The following configuration settings (and defaults) are supported:
# For getting PCM flow (and if averaging data is read from cache)
frequency => 44100, # If 'raw_pcm' or 'override_header_info' only
bytes_per_sample => 4, # likewise
channels => 2, # likewise
sizedata => MY_INF, # likewise (how many bytes of PCM to read)

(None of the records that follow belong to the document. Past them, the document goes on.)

/-- Row Dx of the 0xCB table (`30_encoding.md` R67). -/
def cbRowD : List Instr :=
  [ .set_2_b, .set_2_c, .set_2_d, .set_2_e, .set_2_h, .set_2_l, .set_2_hlInd, .set_2_a,
    .set_3_b, .set_3_c, .set_3_d, .set_3_e, .set_3_h, .set_3_l, .set_3_hlInd, .set_3_a ]

/-- Row Ex of the 0xCB table (`30_encoding.md` R67). -/
def cbRowE : List Instr :=
  [ .set_4_b, .set_4_c, .set_4_d, .set_4_e, .set_4_h, .set_4_l, .set_4_hlInd, .set_4_a,
    .set_5_b, .set_5_c, .set_5_d, .set_5_e, .set_5_h, .set_5_l, .set_5_hlInd, .set_5_a ]

/-- Row Fx of the 0xCB table (`30_encoding.md` R67). -/
def cbRowF : List Instr :=
  [ .set_6_b, .set_6_c, .set_6_d, .set_6_e, .set_6_h, .set_6_l, .set_6_hlInd, .set_6_a,
    .set_7_b, .set_7_c, .set_7_d, .set_7_e, .set_7_h, .set_7_l, .set_7_hlInd, .set_7_a ]

/-- The primary table, rows by high nibble (`30_encoding.md` R64). -/
def primaryTable : List (List Entry) :=
  [ primaryRow0, primaryRow1, primaryRow2, primaryRow3, primaryRow4, primaryRow5, primaryRow6, primaryRow7,
    primaryRow8, primaryRow9, primaryRowA, primaryRowB, primaryRowC, primaryRowD, primaryRowE, primaryRowF ]

/-- The 0xCB table, rows by high nibble (`30_encoding.md` R67). -/
def cbTable : List (List Instr) :=
  [ cbRow0, cbRow1, cbRow2, cbRow3, cbRow4, cbRow5, cbRow6, cbRow7,
    cbRow8, cbRow9, cbRowA, cbRowB, cbRowC, cbRowD, cbRowE, cbRowF ]

/-- The primary-table entry of an opcode byte. Both indices are in range, so the defaults are never taken. -/
def primaryEntry (op : Byte) : Entry :=
  (primaryTable.getD (op.toNat / 16) []).getD (op.toNat % 16) .noInstr

/-- The 0xCB-table entry of a second byte. Both indices are in range, so the defaults are never taken. -/
def cbInstr (op2 : Byte) : Instr :=
  (cbTable.getD (op2.toNat / 16) []).getD (op2.toNat % 16) .rlc_b

/-- The instruction that starts with the byte `b0`, followed by `b1` and `b2`, and its length in bytes (`30_encoding.md` R56,
R61, R70). An instruction shorter than three bytes does not depend on the bytes after it. -/
def decodeWindow (b0 b1 b2 : Byte) : Instr × Nat :=
  match primaryEntry b0 with
  | .plain i => (i, 1)
  | .imm8 make => (make b1, 2)
  | .imm16 make => (make (pairWord b2 b1), 3)
  | .cbPrefix => (cbInstr b1, 2)
  | .noInstr => (.unimplemented b0, 1)

/-- Why a list of bytes is no instruction. No byte value is one of the reasons: every opcode byte and every second byte after
0xCB decodes (`30_encoding.md` R66 to R68). -/
inductive DecodeError where
  /-- there is no byte -/
  | noBytes
  /-- the list ends before the instruction does -/
  | truncated
  deriving DecidableEq, Repr

/-- The first instruction of a list of bytes, with the rest of the list. -/
def decode (bytes : List Byte) : Except DecodeError (Instr × List Byte) :=
  match bytes with
  | [] => .error .noBytes
  | b0 :: rest =>
    let (i, n) := decodeWindow b0 (rest.getD 0 0#8) (rest.getD 1 0#8)
    if n ≤ bytes.length then .ok (i, bytes.drop n) else .error .truncated

/-- The three bytes, as they lie in memory, of an instruction whose opcode-table bits are `w`. The table writes a 0xCB row as a
16-bit number with the first byte, 0xCB, as the HIGH byte (`30_encoding.md` R73); every other row's number has its first byte
lowest. Bits above `nbits` are zero (log 18). -/
def tableBytes (nbits w : Nat) : List Byte :=
  let v := w % 2 ^ nbits
  if nbits = 16 ∧ v / 256 = 0xCB then [0xCB#8, BitVec.ofNat 8 v, 0#8]
  else [BitVec.ofNat 8 v, BitVec.ofNat 8 (v / 256), BitVec.ofNat 8 (v / 65536)]

/-- The instruction the decoder reads from an opcode-table word. -/
def decodeTableWord (nbits w : Nat) : Option Instr :=
  match decode (tableBytes nbits w) with
  | .ok (i, _) => some i
  | .error _ => none
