-- ==== Sys2Proof/Machine/LoadWord.lean ====
section
/-! DEFINITION. The 16-bit loads and the stack transfers (`40_loads.md` R95 to R101). -/

namespace Sys2Proof.Machine

/-- `R16[p] <- n16` (R95). -/
def ldPairImm (p : Reg16) (nn : Word) (s : State) : Result :=
  .next ((s.setReg16 p nn).addCycles 12)

/-- `MemWrite(nn, 2, SP)` (R96, `90_conflicts.md` C7). -/
def ldAbsSp (nn : Word) (s : State) : Result :=
  .next ((s.writeWord nn s.sp).addCycles 20)

/-- `SP <- HL` (R97). -/
def ldSpHl (s : State) : Result :=
  .next ((s.setReg16 .sp s.hl).addCycles 8)

/-- `HL <- sp_add(SP, e)`, Z and N forced 0, SP unchanged (R98). -/
def ldHlSpOffset (e : Byte) (s : State) : Result :=
  let r := spAdd s.sp e
  .next (((s.setHl r.value).setFlags false false r.h r.c).addCycles 12)

/-- `Push16(R16STK[p])` (R99). -/
def push (p : StackPair) (s : State) : Result :=
  .next ((s.push16 (s.stackPair p)).addCycles 16)

/-- `R16STK[p] <- Pop16()`; AF through `set_af` (R100, R101). -/
def pop (p : StackPair) (s : State) : Result :=
  let (v, t) := s.pop16
  .next ((t.setStackPair p v).addCycles 12)

/-- `LD BC,n16` (R95). -/
def exec_ld_bc_n16 (nn : Word) (s : State) : Result := ldPairImm .bc nn s

/-- `LD (nn),SP` (R96). -/
def exec_ld_nnInd_sp (nn : Word) (s : State) : Result := ldAbsSp nn s

/-- `LD DE,n16` (R95). -/
def exec_ld_de_n16 (nn : Word) (s : State) : Result := ldPairImm .de nn s

/-- `LD HL,n16` (R95). -/
def exec_ld_hl_n16 (nn : Word) (s : State) : Result := ldPairImm .hl nn s

/-- `LD SP,n16` (R95). -/
def exec_ld_sp_n16 (nn : Word) (s : State) : Result := ldPairImm .sp nn s

/-- `POP BC` (R100). -/
def exec_pop_bc (s : State) : Result := pop .bc s

/-- `PUSH BC` (R99). -/
def exec_push_bc (s : State) : Result := push .bc s

/-- `POP DE` (R100). -/
def exec_pop_de (s : State) : Result := pop .de s

/-- `PUSH DE` (R99). -/
def exec_push_de (s : State) : Result := push .de s

/-- `POP HL` (R100). -/
def exec_pop_hl (s : State) : Result := pop .hl s

/-- `PUSH HL` (R99). -/
def exec_push_hl (s : State) : Result := push .hl s

/-- `POP AF` (R101). -/
def exec_pop_af (s : State) : Result := pop .af s

/-- `PUSH AF` (R99). -/
def exec_push_af (s : State) : Result := push .af s

/-- `LD HL,SP+e` (R98). -/
def exec_ld_hl_spe (e : Byte) (s : State) : Result := ldHlSpOffset e s

/-- `LD SP,HL` (R97). -/
def exec_ld_sp_hl (s : State) : Result := ldSpHl s

end Sys2Proof.Machine
end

out_fh => \*STDOUT, # mirror WAV/PCM to this FH if 'filter'
# Process non-WAV data:
preprocess => {mp3 => [[qw(lame --silent --decode)], [], ['-']]}, # Second contains extra args to read stdin
# RMS cache (used if 'valid_rms')
rms_extension => '.rms', # Appended to the 'filestem'
# Averaging to RMS info
sec_per_chunk => 0.1, # The window for taking mean square
# thresholds picking from the list of sorted 3-medians of RMS data
threshold_in_sorted_min_rel => 0, # relative position of 'threashold_min'
threshold_in_sorted_min_sec => 1, # shifted by this amount in the list
threshold_factor_min => 1, # the list elt is multiplied by this
threshold_in_sorted_max_rel => 0.5, # likewise
threshold_in_sorted_max_sec => 0, # likewise
threshold_factor_max => 1, # likewise
threshold_ratio => 0.15, # relative position between min/max
# Chunkification: smoothification
above_thres_window => 11, # in units of chunks
above_thres_window_rel => 0.25, # fractions of chunks above threshold
# in a window to make chunk signal
# Splitting into runs of signal/noise
max_tracks => 9999, # fail if more signal/noise runs
min_signal_sec => 5, # such runs of signal are forced
min_silence_sec => 2, # likewise
ignore_signal_sec => 1, # short runs of signal are ignored
min_silence_chunks_merge (see below) # and long resulting runs of silence
# are forced
# Calculate average signal in an interval "deeply inside" silence runs
local_level_ignore_pre_sec => 0.3, # offset the start of this interval
local_level_ignore_pre_rel => 0.02, # additional relative offset
local_level_ignore_post_sec => 0.3, # likewise for end of the interval
local_level_ignore_post_rel => 0.02, # likewise
# Enlargement of signal runs: attach consequent chunks with signal this much
# above this average over the neighbour silence run
local_threshold_factor => 1.05,
# Final enlargement of runs of signal
extend_track_end_sec => 0.5, # Unconditional enlargement
extend_track_begin_sec => 0.3, # likewise
min_boundary_silence_sec => 0.2, # Ignore short silence at start/end
Note that "above_thres_window" is the only value specified directly in
units of chunks; the other *_sec may be optionally specified in units of
chunks by setting the corresponding *_chunks value. Note also that this
window should better be decreased if minimal allowed silence length
parameters are decreased.
These values are mirrored from other values if not explicitly specified:
min_actual_silence_sec << min_silence_sec # Ignore short gaps
min_start_silence_sec << min_boundary_silence_sec # Same at start
min_end_silence_sec << min_boundary_silence_sec # Same at end
min_silence_chunks_merge << min_silence_chunks # See above
cache_rms_write <<< cache_rms # Boolean: write RMS cache
cache_rms_read <<< cache_rms # Boolean: read RMS cache (unless 'filter')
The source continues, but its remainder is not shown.